Set up Taylor expansion #\bb\color(red)\text(formula)# for #sqrt(x)# around #a=2#?

Check my work please?

#f'=(1/2)x^(-1/2)#
#f''=(1/2)(-1/2)x^(-3/2)#
#f'''=(1/2)(-1/2)(-3/2)x^(-5/2)#
#f^4=(1/2)(-1/2)(-3/2)(-5/2)x^(-7/2)#
#f^5=(1/2)(-1/2)(-3/2)(-5/2)(-7/2)x^(-9/2)#

#f'(2)=(1/2)*2^(-1/2)#
#f''(2)=(1/2)(-1/2)*2^(-3/2)#
#f''(2)'=(1/2)(-1/2)(-3/2)*2^(-5/2)#
#f^4(2)=(1/2)(-1/2)(-3/2)(-5/2)*2^(-7/2)#
#f^5(2)=(1/2)(-1/2)(-3/2)(-5/2)(-7/2)*2^(-9/2)#

Okay, I don't know where to go from here.
but I DO know that the exponents increase in this order...
#(-1/2)+(-1)^\beta# (not sure if #\beta=n# yet)

1 Answer
May 6, 2018

#sqrtx=sqrt2+sum_(n=1)^oo(-1)^(n+1)(x-2)^n(2n-1)!!2^(1/2-2n)/(n!)#

Explanation:

For this function, finding the #nth# derivative pattern will be a bit tougher, but it's possible.

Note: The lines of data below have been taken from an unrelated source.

-- ==== Sys2Proof/Tests/Slice0.lean ====
section
/-! SUPPORT. Tests. Expected values are those of spec/95_test_vectors.md (sections 2.1 to 2.15, programs P3, P6, P7) or
worked out by hand from the rule named; words are written out from the tables of 30_encoding R71, R74 and
48_dispatch R215, R216. The last part gives each statement with hypotheses a state and operands that meet them. -/

namespace Sys2Proof.Tests

open Sys2Proof Sys2Proof.Machine Sys2Proof.Slice0

/-! ## Well-formedness: one ill-formed term for each check -/

theorem test_wf_refuses_ldn0 : (Instr.ldn 0).wf = false := by decide
theorem test_wf_refuses_out0 : (Instr.out 0).wf = false := by decide
theorem test_wf_refuses_inp0 : (Instr.inp 0).wf = false := by decide
theorem test_wf_refuses_mapped : (Instr.c8Unmapped 0x8126).wf = false := by decide
theorem test_wf_accepts :
    (Instr.ldn 1).wf = true ∧ (Instr.out 7).wf = true ∧ (Instr.inp 1).wf = true ∧ (Instr.c8Unmapped 0x8127).wf = true := by
  decide

/-! ## Decoding: a word of every constructor -/

/-- The instruction at the head of CDP1802 bytes. -/
def at1802 (bytes : List Byte) : Option Instr :=
  match decode1802 bytes with
  | .ok (i, _) => some i
  | .error _ => none

/-- The instruction at the head of CHIP-8 bytes. -/
def atChip8 (bytes : List Byte) : Option Instr :=
  match decodeChip8 bytes with
  | .ok (i, _) => some i
  | .error _ => none

theorem test_decode_register :
    at1802 [0b00011010#8] = some (.inc 10) ∧ at1802 [0b00100101#8] = some (.dec 5) ∧
    at1802 [0b01100000#8] = some .irx ∧ at1802 [0b10000011#8] = some (.glo 3) ∧
    at1802 [0b10011100#8] = some (.ghi 12) ∧ at1802 [0b10100001#8] = some (.plo 1) ∧
    at1802 [0b10111111#8] = some (.phi 15) := by decide

theorem test_decode_memory :
    at1802 [0b00000001#8] = some (.ldn 1) ∧ at1802 [0b01000000#8] = some (.lda 0) ∧
    at1802 [0b11110000#8] = some .ldx ∧ at1802 [0b01110010#8] = some .ldxa ∧
    at1802 [0b11111000#8, 0xC3#8] = some (.ldi 0xC3) ∧ at1802 [0b01011001#8] = some (.str 9) ∧
    at1802 [0b01110011#8] = some .stxd := by decide

theorem test_decode_logic :
    at1802 [0b11110001#8] = some .or ∧ at1802 [0b11111001#8, 0x81#8] = some (.ori 0x81) ∧
    at1802 [0b11110011#8] = some .xor ∧ at1802 [0b11111011#8, 0xFF#8] = some (.xri 0xFF) ∧
    at1802 [0b11110010#8] = some .and ∧ at1802 [0b11111010#8, 0x01#8] = some (.ani 0x01) ∧
    at1802 [0b11110110#8] = some .shr ∧ at1802 [0b01110110#8] = some .shrc ∧
    at1802 [0b11111110#8] = some .shl ∧ at1802 [0b01111110#8] = some .shlc := by decide

theorem test_decode_arithmetic :
    at1802 [0b11110100#8] = some .add ∧ at1802 [0b11111100#8, 0x12#8] = some (.adi 0x12) ∧
    at1802 [0b01110100#8] = some .adc ∧ at1802 [0b01111100#8, 0x34#8] = some (.adci 0x34) ∧
    at1802 [0b11110101#8] = some .sd ∧ at1802 [0b11111101#8, 0x56#8] = some (.sdi 0x56) ∧
    at1802 [0b01110101#8] = some .sdb ∧ at1802 [0b01111101#8, 0x78#8] = some (.sdbi 0x78) ∧
    at1802 [0b11110111#8] = some .sm ∧ at1802 [0b11111111#8, 0x9A#8] = some (.smi 0x9A) ∧
    at1802 [0b01110111#8] = some .smb ∧ at1802 [0b01111111#8, 0xBC#8] = some (.smbi 0xBC) := by decide

theorem test_decode_short_branch :
    at1802 [0b00110000#8, 0x44#8] = some (.br 0x44) ∧ at1802 [0b00110001#8, 0x45#8] = some (.bq 0x45) ∧
    at1802 [0b00110010#8, 0x46#8] = some (.bz 0x46) ∧ at1802 [0b00110011#8, 0x47#8] = some (.bdf 0x47) ∧
    at1802 [0b00110100#8, 0x48#8] = some (.b1 0x48) ∧ at1802 [0b00110101#8, 0x49#8] = some (.b2 0x49) ∧
    at1802 [0b00110110#8, 0x4A#8] = some (.b3 0x4A) ∧ at1802 [0b00110111#8, 0x4B#8] = some (.b4 0x4B) ∧
    at1802 [0b00111000#8, 0x4C#8] = some (.nbr 0x4C) ∧ at1802 [0b00111001#8, 0x4D#8] = some (.bnq 0x4D) ∧
    at1802 [0b00111010#8, 0x4E#8] = some (.bnz 0x4E) ∧ at1802 [0b00111011#8, 0x4F#8] = some (.bnf 0x4F) ∧
    at1802 [0b00111100#8, 0x50#8] = some (.bn1 0x50) ∧ at1802 [0b00111101#8, 0x51#8] = some (.bn2 0x51) ∧
    at1802 [0b00111110#8, 0x52#8] = some (.bn3 0x52) ∧ at1802 [0b00111111#8, 0x53#8] = some (.bn4 0x53) := by decide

We will not evaluate the derivatives at #a=2# just yet. We'll focus on finding #f^((n))(x):#

#f(x)=x^(1/2), f(2)=sqrt2#

#f'(x)=1/2x^(-1/2)#

#f''(x)=-1/(2*2)x^(-3/2)#

#f'''(x)=(-1*-3)/(2^3)x^(-5/2)#

#f^((4))(x)=(-1*-3*-5)/(2^4)x^(-7/2)#

If we look only at the derivatives and disregard #f(x)=x^(1/2),# we have a pattern going.

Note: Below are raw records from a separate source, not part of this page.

-- ==== Sys2Proof/Syntax.lean ====
section
/-!
DEFINITION. The commands of the block: one constructor of `Instr` for each row of spec/opcode_table.json, with its
operands. The table gives no operands of its own; they are what the row's rules read from outside the part.
-/

namespace Sys2Proof

/-- The 2-bit requester code of an access (00_scope.md, Requesters). -/
inductive Requester where
  | site | maint | reader | plant
  deriving DecidableEq, Repr

/-- One access of the board bus: a read or a write of one word (R1). -/
inductive Access where
  | read (addr : Addr) (req : Requester)
  | write (addr : Addr) (data : Word) (be : Enables) (req : Requester)
  deriving DecidableEq, Repr

/-- Bits that the store devices have lost in one word by the time it is read (R170, note; log 11): a mask over each
halfword's sixteen data bits (bits 0-15) and its check bit (bit 16). Zero means that the word reads as written. -/
structure Upset where
  lower : BitVec 17 := 0
  upper : BitVec 17 := 0
  deriving DecidableEq, Repr

/-- Lost bits of the four words of a directory slot. -/
structure SlotUpset where
  word0 : Upset := {}
  word1 : Upset := {}
  word2 : Upset := {}
  word3 : Upset := {}
  deriving DecidableEq, Repr

/-- The seventeen timers that count half-second ticks (R159). -/
inductive Timer where
  | silence (bay : Fin 8)
  | hold (bay : Fin 8)
  | quality
  deriving DecidableEq, Repr

/-- The order of the events of one tick at their owners, which R159 and R165 leave open (log 6): the timers whose
expiries are taken first, in that order; those whose expiries come between the two boundaries; those whose expiry is
left to be taken as an event of its own after the tick; and whether the period boundary comes before the quota-day
boundary. -/
structure TickOrder where
  first : List Timer := []
  between : List Timer := []
  late : List Timer := []
  periodFirst : Bool := false
  deriving DecidableEq, Repr

/-- What falls within a warm reset (log 8): how many ticks (R157, R169) the quality timer takes before the reset
restarts its window (R112) and how many after, an order that the spec leaves open; and whether the journal's claim
comes before that of the resumed access (R171). -/
structure ResetOrder where
  before : Nat := 0
  after : Nat := 0
  journalFirst : Bool := false
  deriving DecidableEq, Repr

/-- The settings of SETTING_WRITE: general settings, program table entries and tariff words that have no row of
their own (R187, R190). -/
inductive SettingItem where
  | minQuality | silenceLimit | holdLimit | jumpLimit | settleTime | sampleWindow | turbidityLimit
  | freshRate | reclaimRate | abandonFee | bandDiscount (band : Fin 4) | nearFull | periodSchedule | quotaHour
  | program (p : Fin 16) | tariff (word : Fin 32)
  deriving DecidableEq, Repr

/-- The two settings of QUOTA_SETTING_WRITE (R106). -/
inductive QuotaItem where
  | volume | percent
  deriving DecidableEq, Repr

/-- The two staged words of an account (R114). -/
inductive AccountWord where
  | word0 | word1
  deriving DecidableEq, Repr

/-- The commands, in the order of spec/opcode_table.json. A command that writes one item of the control window is the
write of that item's word on the board bus, with its data, byte enables and requester (log 2). -/
inductive Instr where
  | powerOnReset (straps : BitVec 4)
  | warmReset (within : ResetOrder)
  | upstreamWrite (addr : Addr) (data : Word) (be : Enables) (req : Requester)
  | waitingWritePosted
  | upstreamRead (addr : Addr) (req : Requester)
  | dateViewRead (req : Requester)
  | readClaimAfterDrain
  | accessResumedAfterClearing
  | postedDrainDone (upset : Upset)
  | upstreamReadDone (upset : Upset)
  | refreshIntervalExpiry
  | rowRefreshEnd
  | clearingWriteEnd
  | fetchStart
  | walkerClaimAfterDrain
  | slotReadComplete (upset : SlotUpset)
  | silenceExpiry (bay : Fin 8)
  | holdExpiry (bay : Fin 8)
  | qualityTimerExpiry
  | halfSecondTick (order : TickOrder)
  | claimAdmission
  | recordWriteStart
  | journalWordWritten
  | windowFirstWord (entry : Fin 8) (data : Word) (be : Enables) (req : Requester)
  | windowCommit (entry : Fin 8) (data : Word) (be : Enables) (req : Requester)
  | settingWrite (item : SettingItem) (data : Word) (be : Enables) (req : Requester)
  | controlWrite (wordOffset : BitVec 10) (data : Word) (be : Enables) (req : Requester)
  | pinCountWrite (data : Word) (be : Enables) (req : Requester)
  | quotaSettingWrite (item : QuotaItem) (data : Word) (be : Enables) (req : Requester)
  | reclaimFloorWrite (data : Word) (be : Enables) (req : Requester)
  | refreshModeWrite (data : Word) (be : Enables) (req : Requester)
  | noticeMaskWrite (data : Word) (be : Enables) (req : Requester)
  | accountStagedWrite (account : Fin 64) (word : AccountWord) (data : Word) (be : Enables) (req : Requester)
  | accountCommit (account : Fin 64) (data : Word) (be : Enables) (req : Requester)
  | admitSession (data : Word) (be : Enables) (req : Requester)
  | turnAway (data : Word) (be : Enables) (req : Requester)
  | close (data : Word) (be : Enables) (req : Requester)
  | releaseReclaim (data : Word) (be : Enables) (req : Requester)
  | decisionNoKind (data : Word) (be : Enables) (req : Requester)
  | noticeAcknowledge (data : Word) (be : Enables) (req : Requester)
  | journalTailWrite (data : Word) (be : Enables) (req : Requester)
  | preloadFirstWord (data : Word) (be : Enables) (req : Requester)
  | preloadCommit (data : Word) (be : Enables) (req : Requester)
  | calendarSetFirstWord (data : Word) (be : Enables) (req : Requester)
  | calendarSetCommit (data : Word) (be : Enables) (req : Requester)
  deriving DecidableEq, Repr

end Sys2Proof
end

That is, we start with #n=1.#

The first derivative has no negative sign, the second derivative is negative, and this pattern continues for the following derivatives. Since we start at #n=1,# we can represent this with #(-1)^(n+1)#.

The exponent on the #x# starts with #-1/2,# and decreases by #1# for every following derivative. We can represent this with #x^(1/2-n), n>=1.#

In the denominator, we #2^n.#

Now, for the numerator, we see we have the pattern #1*3*5*7*...*(2n-1)#, that is, we multiply only odd numbers, starting at #1.#

We can represent this with the double factorial, #(2n-1)!!#, which indicates multiplying by integers that have the same parity (oddness or evenness) as #n#

Thus,

#f^((n))(x)=(-1)^(n+1)(2n+1)!!x^(1/2-n)/(2^n)#

#f^((n))(2)=(-1)^(n+1)(2n+1)!!2^(1/2-n)/(2^n)#

#2^(1/2-n)/(2^n)=2^(1/2-n-n)=2^(1/2-2n)#

#f^((n))(2)=(-1)^(n+1)(2n+1)!!2^(1/2-2n)#

Now, we use the general form for a Taylor series centered at #a#

#f(x)=sum_(n=0)^oof^((n))(a)(x-a)^n/(n!)#

to see that

#sqrtx=sqrt2+sum_(n=1)^oo(-1)^(n+1)(x-2)^n(2n-1)!!2^(1/2-2n)/(n!)#

Note that we did not include #f(2)=sqrt2,# the #0th# term, in our series, as we couldn't get it to originally fit in with our pattern.

We can't simplify the factorials any further.